Pentecostal Saint Thomas Christians

Total population
- Approximately 149,664 (70% of all Keralite Pentecostals)

Regions with significant populations
- Kerala, India; with immigrant congregations in Europe, North America and Australia

Languages
- Malayalam, English, Hindi and most other languages of India

Religion
- Pentecostalism, Neo-charismatic movement

Related ethnic groups
- Malayalis, Knanaya, Cochin Jews

= Pentecostal Saint Thomas Christians =

St.

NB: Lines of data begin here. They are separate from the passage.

@[simp] theorem Fibre.setZ_live (v : Word) : (f.setZ z k v).live = f.live := by cases z <;> rfl
@[simp] theorem Fibre.setZ_pc (v : Word) : (f.setZ z k v).pc = f.pc := by cases z <;> rfl
@[simp] theorem Fibre.setZ_base (v : Word) : (f.setZ z k v).base = f.base := by cases z <;> rfl
@[simp] theorem Fibre.setZ_preds (v : Word) : (f.setZ z k v).preds = f.preds := by cases z <;> rfl
@[simp] theorem Fibre.setZ_lc (v : Word) : (f.setZ z k v).lc = f.lc := by cases z <;> rfl
@[simp] theorem Fibre.setZ_loops (v : Word) : (f.setZ z k v).loops = f.loops := by cases z <;> rfl
@[simp] theorem Fibre.setZ_weight (v : Word) : (f.setZ z k v).weight = f.weight := by cases z <;> rfl
@[simp] theorem Fibre.setZ_park (v : Word) : (f.setZ z k v).park = f.park := by cases z <;> rfl
@[simp] theorem Fibre.setZ_intrap (v : Word) : (f.setZ z k v).intrap = f.intrap := by cases z <;> rfl
@[simp] theorem Fibre.setZ_savedBase (v : Word) : (f.setZ z k v).savedBase = f.savedBase := by cases z <;> rfl
@[simp] theorem Fibre.setZ_queued (v : Word) : (f.setZ z k v).queued = f.queued := by cases z <;> rfl
@[simp] theorem Fibre.setZ_cause (v : Word) : (f.setZ z k v).cause = f.cause := by cases z <;> rfl
@[simp] theorem Fibre.setZ_epc (v : Word) : (f.setZ z k v).epc = f.epc := by cases z <;> rfl
@[simp] theorem Fibre.setZ_evalue (v : Word) : (f.setZ z k v).evalue = f.evalue := by cases z <;> rfl
@[simp] theorem Fibre.setZ_ureg (v : Word) : (f.setZ z k v).ureg = f.ureg := by cases z <;> rfl
@[simp] theorem Fibre.setZ_due (v : Word) : (f.setZ z k v).due = f.due := by cases z <;> rfl
@[simp] theorem Fibre.setZ_mtrap (v : Word) : (f.setZ z k v).mtrap = f.mtrap := by cases z <;> rfl
@[simp] theorem Fibre.setZ_owed (v : Word) : (f.setZ z k v).owed = f.owed := by cases z <;> rfl
@[simp] theorem Fibre.setZ_sregs_wave (v : Word) : (f.setZ false k v).sregs = f.sregs := rfl
@[simp] theorem Fibre.setZ_regs_zenith (v : Word) : (f.setZ true k v).regs = f.regs := rfl
@[simp] theorem Fibre.setZ_length (v : Word) : (f.setZ z k v).regs.length = f.regs.length := by
  cases z <;> simp [Fibre.setZ]

@[simp] theorem Fibre.setPair_live (v : DWord) : (f.setPair z k v).live = f.live := by cases z <;> rfl
@[simp] theorem Fibre.setPair_pc (v : DWord) : (f.setPair z k v).pc = f.pc := by cases z <;> rfl
@[simp] theorem Fibre.setPair_base (v : DWord) : (f.setPair z k v).base = f.base := by cases z <;> rfl
@[simp] theorem Fibre.setPair_preds (v : DWord) : (f.setPair z k v).preds = f.preds := by cases z <;> rfl
@[simp] theorem Fibre.setPair_lc (v : DWord) : (f.setPair z k v).lc = f.lc := by cases z <;> rfl
@[simp] theorem Fibre.setPair_loops (v : DWord) : (f.setPair z k v).loops = f.loops := by cases z <;> rfl
@[simp] theorem Fibre.setPair_weight (v : DWord) : (f.setPair z k v).weight = f.weight := by cases z <;> rfl
@[simp] theorem Fibre.setPair_park (v : DWord) : (f.setPair z k v).park = f.park := by cases z <;> rfl
@[simp] theorem Fibre.setPair_intrap (v : DWord) : (f.setPair z k v).intrap = f.intrap := by cases z <;> rfl
@[simp] theorem Fibre.setPair_savedBase (v : DWord) : (f.setPair z k v).savedBase = f.savedBase := by cases z <;> rfl
@[simp] theorem Fibre.setPair_queued (v : DWord) : (f.setPair z k v).queued = f.queued := by cases z <;> rfl
@[simp] theorem Fibre.setPair_cause (v : DWord) : (f.setPair z k v).cause = f.cause := by cases z <;> rfl
@[simp] theorem Fibre.setPair_epc (v : DWord) : (f.setPair z k v).epc = f.epc := by cases z <;> rfl
@[simp] theorem Fibre.setPair_evalue (v : DWord) : (f.setPair z k v).evalue = f.evalue := by cases z <;> rfl
@[simp] theorem Fibre.setPair_ureg (v : DWord) : (f.setPair z k v).ureg = f.ureg := by cases z <;> rfl
@[simp] theorem Fibre.setPair_due (v : DWord) : (f.setPair z k v).due = f.due := by cases z <;> rfl
@[simp] theorem Fibre.setPair_mtrap (v : DWord) : (f.setPair z k v).mtrap = f.mtrap := by cases z <;> rfl
@[simp] theorem Fibre.setPair_owed (v : DWord) : (f.setPair z k v).owed = f.owed := by cases z <;> rfl
@[simp] theorem Fibre.setPair_sregs_wave (v : DWord) : (f.setPair false k v).sregs = f.sregs := rfl
@[simp] theorem Fibre.setPair_regs_zenith (v : DWord) : (f.setPair true k v).regs = f.regs := rfl
@[simp] theorem Fibre.setPair_length (v : DWord) : (f.setPair z k v).regs.length = f.regs.length := by
  cases z <;> simp [Fibre.setPair]
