-- ==== Sys2Proof/Tests/Slice0.lean ====
section
/-! SUPPORT. Tests: ill-formed words, words written out from the spec's encodings, one step of instructions on small
states, and for every statement a state that meets its hypotheses. -/

namespace Sys2Proof.Tests

open Sys2Proof Sys2Proof.Machine

/-! ### Small states -/

/-- A live fibre whose register k holds k. -/
def fib : Fibre := { Fibre.empty with live := true, regs := (List.range 64).map (BitVec.ofNat 32), weight := 8 }
/-- The fibre of the Zenith thread, its s-register k holding k. -/
def zfib : Fibre := { Fibre.empty with live := true, sregs := (List.range 64).map (BitVec.ofNat 64), weight := 1 }
def grd : Grid := { demoGrid 0 1 0 with width := 2, trapEntry := some 0x40 }
def wav (fs : List Fibre) : Wave := launchWave grd 0 0 0 0 0 false fs
def zen (f : Fibre) : Wave := launchWave grd 0 1 0 0 0 true [f]
def team : Team := { demoTeam 0 0 0 with zen := none }
def phase : Phase := { expected := 100, returned := 0, grid := 0, buckets := [], record := none, ended := false }
/-- One team of one wave, in a launch with a trap section; its code page is mapped. -/
def st (w : Wave) : State := { State.reset with
  waves := [w], teams := [team], grids := [grd], phases := [phase]
  spaces := [{ asid := 1, mbx := none, table := 0 }], pages := [demoPage 1] }
/-- A launch in the Zenith context of a team without another wave. -/
def stz (f : Fibre) : State := { st (zen f) with teams := [{ team with waves := [], zen := some 0 }] }
def w1 : Wave := wav [fib]
def s1 : State := st w1
def sz : State := stz zfib

/-- The registers or other numbers that a step leaves in the lanes of the wave 0. -/
def lanes (o : Out) (f : Fibre → Nat) : Option (List Nat) :=
  match o with | .next t => t.waves.head?.map fun w => w.fibres.map f | _ => none
def v (k : Nat) (f : Fibre) : Nat := (f.get false k).toNat
def wv {α : Type} (o : Out) (f : Wave → α) : Option α := match o with | .next t => t.waves.head?.map f | _ => none
def sv {α : Type} (o : Out) (f : State → α) : Option α := match o with | .next t => some (f t) | _ => none

/-- Bytes of memory as numbers. -/
def bytesAt (s : State) (a n : Nat) : List Nat := (s.mem.readN a n).map (·.toNat)

/-- What holds for the only fibre of a wave. -/
theorem one {p : Nat → Fibre → Prop} {f0 : Fibre} (h : p 0 f0) : ∀ (l : Nat) (f : Fibre), [f0][l]? = some f → p l f
  | 0, _, e => by cases e; exact h
  | _ + 1, _, e => by cases e

theorem ready1 {i : Instr} {gd : Guard} (h : execLanes (kindsOf s1 i gd w1 grd) ≠ [])
    (h' : (kindsOf s1 i gd w1 grd).any LaneKind.isBad = false) : Ready i gd s1 w1 grd := ⟨rfl, rfl, rfl, rfl, h, h'⟩
theorem readyz {i : Instr} {gd : Guard} (h : execLanes (kindsOf sz i gd (zen zfib) grd) ≠ [])
    (h' : (kindsOf sz i gd (zen zfib) grd).any LaneKind.isBad = false) : Ready i gd sz (zen zfib) grd :=
  ⟨rfl, rfl, rfl, rfl, h, h'⟩
theorem canTrap1 (ks : List LaneKind) : CanTrap ks w1 grd 0x40 := ⟨rfl, one fun _ => rfl⟩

Thomas Christian Pentecostals

Pentecostal Saint Thomas Christians, also called Pentecostal Syrian Christians, are the ethnic Saint Thomas Christians (Nasranis) affiliated to various Pentecostal and independent Neo-Charismatic churches. Sometimes, the Kerala Brethren are also erroneously lumped together with Pentecostals. The community is native to the Indian state of Kerala, and shares in the legacy of early Christianity in the region, traditionally traced to the missionary activities of Saint Thomas the Apostle in the first century (AD 52–72). Prior to their conversion to Pentecostalism, they belonged to traditional Saint Thomas Christian denominations.

== Origin ==
Pentecostalism in Kerala, has its origins in the activities of German–American missionary George E. Berg and his Indian co-workers, in 1911. The first converts came from a small Kerala Brethren congregation based in Thuvayur, near Adoor. This group, which was led by Paruttupara Ummachan, became the first Pentecostal congregation of South India. During his Kerala tour, Berg also got acquainted with a few more young men, who accompanied him to Bangalore, where they received their Pentecostal instruction. Two of them, Umman Mammen and Pandalam Mattai, worked as Pentecostal evangelists, after their return to Kerala.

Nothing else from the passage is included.